Have you had the battery load tested? A battery with a failing cell will "seem" to have good voltage, but falter rapidly as a load is applied. You never did say if you had any issue with your original unit before adding the second unit. My bet is still on a common fault for both units' misbehavior. You can use a TM battery to test the idea - just move the + and - for the dedicated electronics power to a TM battery. If you borrow a TM battery to test with, remove it's other connections first. Usually not an issue, but if you have a TM with a Ground isolation fuse in the head unit I wouldn't want to make you blow that from connecting something else to that power system.
Never had a problem until the additional unit was added. As a matter of fact, if I turn the new unit off the other two (the original units) work flawlessly.
Never had a problem until the additional unit was added. As a matter of fact, if I turn the new unit off the other two (the original units) work flawlessly.

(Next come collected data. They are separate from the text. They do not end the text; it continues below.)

-- ==== Sys2Proof/Laws/KeepHub.lean ====
section
/-!
SUPPORT. What the operations of Machine/Hub.lean keep (Laws/Keeps.lean).
-/

set_option linter.all false

namespace Sys2Proof.Machine

theorem State.reduceVector_keeps {μ : Nat} (hμ : 0x2000000200 ||| μ = μ) {s₀ s : State} (h : Keeps μ s₀ s) (w token l st : Nat) (β : Option Word) (v : List (BitVec 16)) :
    Keeps μ s₀ (State.reduceVector s w token l st β v) := by
  unfold State.reduceVector
  repeat' first
    | with_reducible assumption
    | with_reducible apply Keeps.modFab (bit_of hμ (by decide))
    | with_reducible apply State.put_keeps
    | with_reducible refine State.runHub_keeps' (sub_of hμ (by decide)) ?_ (by assumption)
    | with_reducible refine State.runHub_keeps (sub_of hμ (by decide)) ?_ rfl
    | exact KeepsPart.same _ _ fun _ => rfl
    | (with_reducible refine KeepsPart.intro fun x hx => ?_; simp only [Fabric.canonical, Bool.and_eq_true] at hx ⊢; simp [hx])
    | split
    | (with_reducible refine bit_of hμ ?_; first | decide | (simp (disch := decide) only [window_sel, window_die, window_arkKey, window_arkKey_add, window_keyAt, window_keyAt_add, window_wordAt, window_arkWord, window_drop, window_drop_hi, window_msix, window_srcWord, window_target]; decide))
    | dsimp only

theorem State.putResidual_keeps {μ : Nat} (hμ : 0x2000000200 ||| μ = μ) {s₀ s : State} (h : Keeps μ s₀ s) (w token : Nat) (v : List (BitVec 16)) :
    Keeps μ s₀ (State.putResidual s w token v) := by
  unfold State.putResidual
  repeat' first
    | with_reducible assumption
    | with_reducible apply State.putVector_keeps (sub_of hμ (by decide))
    | with_reducible apply State.reduceVector_keeps (sub_of hμ (by decide))
    | dsimp only

theorem State.readPoint_keeps {μ : Nat} (hμ : 0x2000000200 ||| μ = μ) {s₀ s : State} (h : Keeps μ s₀ s) (w token l p : Nat) (x : Model) :
    Keeps μ s₀ (State.readPoint s w token l p x) := by
  unfold State.readPoint
  repeat' first
    | with_reducible assumption
    | with_reducible apply State.quantise_keeps (sub_of hμ (by decide))
    | dsimp only

theorem State.enterToken_keeps {μ : Nat} (hμ : 0x2000000200 ||| μ = μ) {s₀ s : State} (h : Keeps μ s₀ s) (w token i : Nat) :
    Keeps μ s₀ (State.enterToken s w token i) := by
  unfold State.enterToken
  repeat' first
    | with_reducible assumption
    | with_reducible apply State.putResidual_keeps (sub_of hμ (by decide))
    | with_reducible apply State.readPoint_keeps (sub_of hμ (by decide))
    | split
    | dsimp only

theorem State.countWaxReads_keeps {μ : Nat} (hμ : 0x40000100000 ||| μ = μ) {s₀ s : State} (h : Keeps μ s₀ s) (w : Nat) :
    Keeps μ s₀ (State.countWaxReads s w) := by
  unfold State.countWaxReads
  repeat' first
    | with_reducible assumption
    | with_reducible apply State.count_keeps
    | with_reducible apply State.tally_keeps (sub_of hμ (by decide))
    | split
    | (with_reducible refine bit_of hμ ?_; first | decide | (simp (disch := decide) only [window_sel, window_die, window_arkKey, window_arkKey_add, window_keyAt, window_keyAt_add, window_wordAt, window_arkWord, window_drop, window_drop_hi, window_msix, window_srcWord, window_target]; decide))
    | dsimp only

theorem State.issueWave_keeps {μ : Nat} (hμ : 0x62000100690 ||| μ = μ) {s₀ s : State} (h : Keeps μ s₀ s) (w : Nat) :
    Keeps μ s₀ (State.issueWave s w) := by
  unfold State.issueWave
  repeat' first
    | with_reducible assumption
    | with_reducible apply Keeps.modAtt (bit_of hμ (by decide))
    | with_reducible apply Keeps.modPlan (bit_of hμ (by decide))
    | with_reducible apply State.countWaxReads_keeps (sub_of hμ (by decide))
    | with_reducible apply State.count_keeps
    | with_reducible apply State.enterToken_keeps (sub_of hμ (by decide))
    | with_reducible apply State.markReplay_keeps (sub_of hμ (by decide))
    | with_reducible apply State.zeroToken_keeps (sub_of hμ (by decide))
    | with_reducible apply Keeps.foldl
    | exact KeepsPart.same _ _ fun _ => rfl
    | (with_reducible refine KeepsPart.intro fun x hx => ?_; simp only [Attention.canonical, Bool.and_eq_true] at hx ⊢; simp [hx] <;> (repeat' split) <;> simp [hx])
    | split
    | intro _ _ _
    | (with_reducible refine bit_of hμ ?_; first | decide | (simp (disch := decide) only [window_sel, window_die, window_arkKey, window_arkKey_add, window_keyAt, window_keyAt_add, window_wordAt, window_arkWord, window_drop, window_drop_hi, window_msix, window_srcWord, window_target]; decide))
    | dsimp only

theorem execWaveIssue_keeps (wave : Fin 96) (s : State) :
    KeepsOut 0x62000100690 s (execWaveIssue wave s) := by
  have hμ : 0x62000100690 ||| 0x62000100690 = 0x62000100690 := by decide
  unfold execWaveIssue
  repeat' first
    | with_reducible apply KeepsOut.next
    | with_reducible exact Keeps.refl _
    | with_reducible assumption
    | with_reducible apply State.issueWave_keeps (sub_of hμ (by decide))
    | dsimp only

theorem State.stageDone_keeps {μ : Nat} (hμ : 0x132000502650 ||| μ = μ) {s₀ s : State} (h : Keeps μ s₀ s) (w token l st : Nat) (x : Model) (v : List (BitVec 16)) :
    Keeps μ s₀ (State.stageDone s w token l st x v) := by
  unfold State.stageDone
  repeat' first
    | with_reducible assumption
    | with_reducible apply State.formItems_keeps (sub_of hμ (by decide))
    | with_reducible apply State.putResidual_keeps (sub_of hμ (by decide))
    | with_reducible apply State.quantise_keeps (sub_of hμ (by decide))
    | with_reducible apply State.readPoint_keeps (sub_of hμ (by decide))
    | with_reducible apply State.reduceVector_keeps (sub_of hμ (by decide))
    | with_reducible apply State.storeKv_keeps (sub_of hμ (by decide))
    | split
    | dsimp only

theorem State.storeOut_keeps {μ : Nat} (hμ : 0x132000502650 ||| μ = μ) {s₀ s : State} (h : Keeps μ s₀ s) (w token l b : Nat) (m : Model) (x : Stage) (v : List (BitVec 16)) :
    Keeps μ s₀ (State.storeOut s w token l b m x v) := by
  unfold State.storeOut
  repeat' first
    | with_reducible assumption
    | with_reducible apply Keeps.modFab (bit_of hμ (by decide))
    | with_reducible apply State.put_keeps
    | with_reducible apply State.stageDone_keeps (sub_of hμ (by decide))
    | with_reducible apply State.tally_keeps (sub_of hμ (by decide))
    | exact KeepsPart.same _ _ fun _ => rfl
    | (with_reducible refine KeepsPart.intro fun x hx => ?_; simp only [Fabric.canonical, Bool.and_eq_true] at hx ⊢; simp [hx] <;> (repeat' split) <;> simp [hx])
    | split
    | (with_reducible refine bit_of hμ ?_; first | decide | (simp (disch := decide) only [window_sel, window_die, window_arkKey, window_arkKey_add, window_keyAt, window_keyAt_add, window_wordAt, window_arkWord, window_drop, window_drop_hi, window_msix, window_srcWord, window_target]; decide))
    | dsimp only

theorem State.sumColumn_keeps {μ : Nat} (hμ : 0x3be000706edc ||| μ = μ) {s₀ s : State} (h : Keeps μ s₀ s) (w token l st b : Nat) :
    Keeps μ s₀ (State.sumColumn s w token l st b) := by
  unfold State.sumColumn
  repeat' first
    | with_reducible assumption
    | with_reducible apply State.count_keeps
    | with_reducible apply State.endPoisoned_keeps (sub_of hμ (by decide))
    | with_reducible apply State.gateHold_keeps (sub_of hμ (by decide))
    | with_reducible refine State.runHub_keeps' (sub_of hμ (by decide)) ?_ (by assumption)
    | with_reducible refine State.runHub_keeps (sub_of hμ (by decide)) ?_ rfl
    | with_reducible apply State.storeOut_keeps (sub_of hμ (by decide))
    | with_reducible apply State.tally_keeps (sub_of hμ (by decide))
    | split
    | (with_reducible refine bit_of hμ ?_; first | decide | (simp (disch := decide) only [window_sel, window_die, window_arkKey, window_arkKey_add, window_keyAt, window_keyAt_add, window_wordAt, window_arkWord, window_drop, window_drop_hi, window_msix, window_srcWord, window_target]; decide))
    | dsimp only

theorem execColumnSum_keeps (wave : Fin 96) (token : Fin 128) (layer : Fin 256) (stage : Fin 8) (block : Fin 4096) (s : State) :
    KeepsOut 0x3be000706edc s (execColumnSum wave token layer stage block s) := by
  have hμ : 0x3be000706edc ||| 0x3be000706edc = 0x3be000706edc := by decide
  unfold execColumnSum
  repeat' first
    | with_reducible apply KeepsOut.next
    | with_reducible exact Keeps.refl _
    | with_reducible assumption
    | with_reducible apply State.sumColumn_keeps (sub_of hμ (by decide))
    | dsimp only

end Sys2Proof.Machine
end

Disconnect the Ethernet bus connections and boot all 3 up again to see how they act. Have you checked the software version level. It's best to have all units of the same model run the same software version. Companies don't test units in a mixed revision configuration, typically.
Do you have a unit 3 your imply at the bow, or did you replace one at the console. (I'm trying to understand the "original units" comment? When you have the issue, are you just powering two, or all 3? If all 3, the battery load question is still hanging.
If you have an "installer" maybe your or he knows someone with a Carbon 12 or Live 12 that could be used as the "new unit" in a boot up test? This way, you'd get the same system load, but remove that added Carbon to get it.
Could be the Ethernet cable, my cable is wonky and I have to leave it unplugged or it’ll make my graphs do all kinds of odd stuff. I’ll plug it in every now and then for it to add/delete waypoints. Guess I could swap it, but mines a pain to get to.
Could be the Ethernet cable, my cable is wonky and I have to leave it unplugged or it’ll make my graphs do all kinds of odd stuff. I’ll plug it in every now and then for it to add/delete waypoints. Guess I could swap it, but mines a pain to get to.
Agree. An unreliable cable could prompt unpredictable issues. I had suggested he disconnect all units from the network and power them up again.